# Help! Momma dog pooping and peeing everywhere!



## ssporty21228 (Oct 16, 2007)

Could someone give me some insight to why my 18m old maltese has taken to pooping and peeing everywhere in my house after she had a litter 3 days ago...?
She was house trained very well but after she had her litter she has pooped and peed in various locations through out the house. She is trained to go outside and all so on newspaper...I have plenty of newspaper near her to go on so she doesn't have to travel very far from her puppies to do her business. She will go on the paper but then will go every where else...anyone ever experience this. Any advice would be greatly appreciated......


----------



## digits mama (Jun 13, 2007)

Your dog is only 18 months old and she had a litter already?

That is like a 8 year old human giving birth...

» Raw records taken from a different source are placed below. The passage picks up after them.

-- ==== Sys2Proof/Machine/Operands.lean ====
section
/-! DEFINITION. The operands of the commands (30_encoding.md R104, R105): the host registers as they stand. No command
carries an immediate. -/

namespace Sys2Proof.Machine

/-- SET_TIMEOUT's operand: all of ARG, unsigned microseconds (R104). -/
def Endpoint.requestedTimeout (e : Endpoint) : Word := e.arg

/-- SET_PHASE's operand: `ARG[0]`, the other bits ignored (R104, R105). -/
def Endpoint.requestedPhase (e : Endpoint) : Phase := phaseOfBit (e.arg.extractLsb' 0 1)

/-- `max(a, b)`, unsigned (00_scope.md R16). -/
def maxWord (a b : Word) : Word := if a < b then b else a

/-- WORK's `outLength`: `n = OUT_LEN[7:0]` (R105). -/
def Endpoint.outLength (e : Endpoint) : Nat := e.outLen.toNat

end Sys2Proof.Machine
end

She is probably pissed at you..

I would be.


----------



## Kyllobernese (Feb 5, 2008)

When they are cleaning up after puppies and eating more, they have to go more. Also, they do not like going near where their puppies are so if you have paper down near the puppies she probably will not use it.


----------



## Megansmom (Jun 26, 2008)

My friend's dog that just had a litter did the same thing the first week or so. After that, she was fine. It's kind of a shock to the system.


----------



## Ben2017 (Oct 26, 2020)

digits mama said:


> Your dog is only 18 months old and she had a litter already?
> 
> That is like a 8 year old human giving birth...
> 
> ...


----------



## Ben2017 (Oct 26, 2020)

Our dog had similar problems because a male dog jumped the fence. Not our fault. And that was an ungracious reply to that lady. She was asking a question and thank you for not being helpful


----------



## RonE (Feb 3, 2007)

Thread is 12 years old and the member you're chiding is long gone.


----------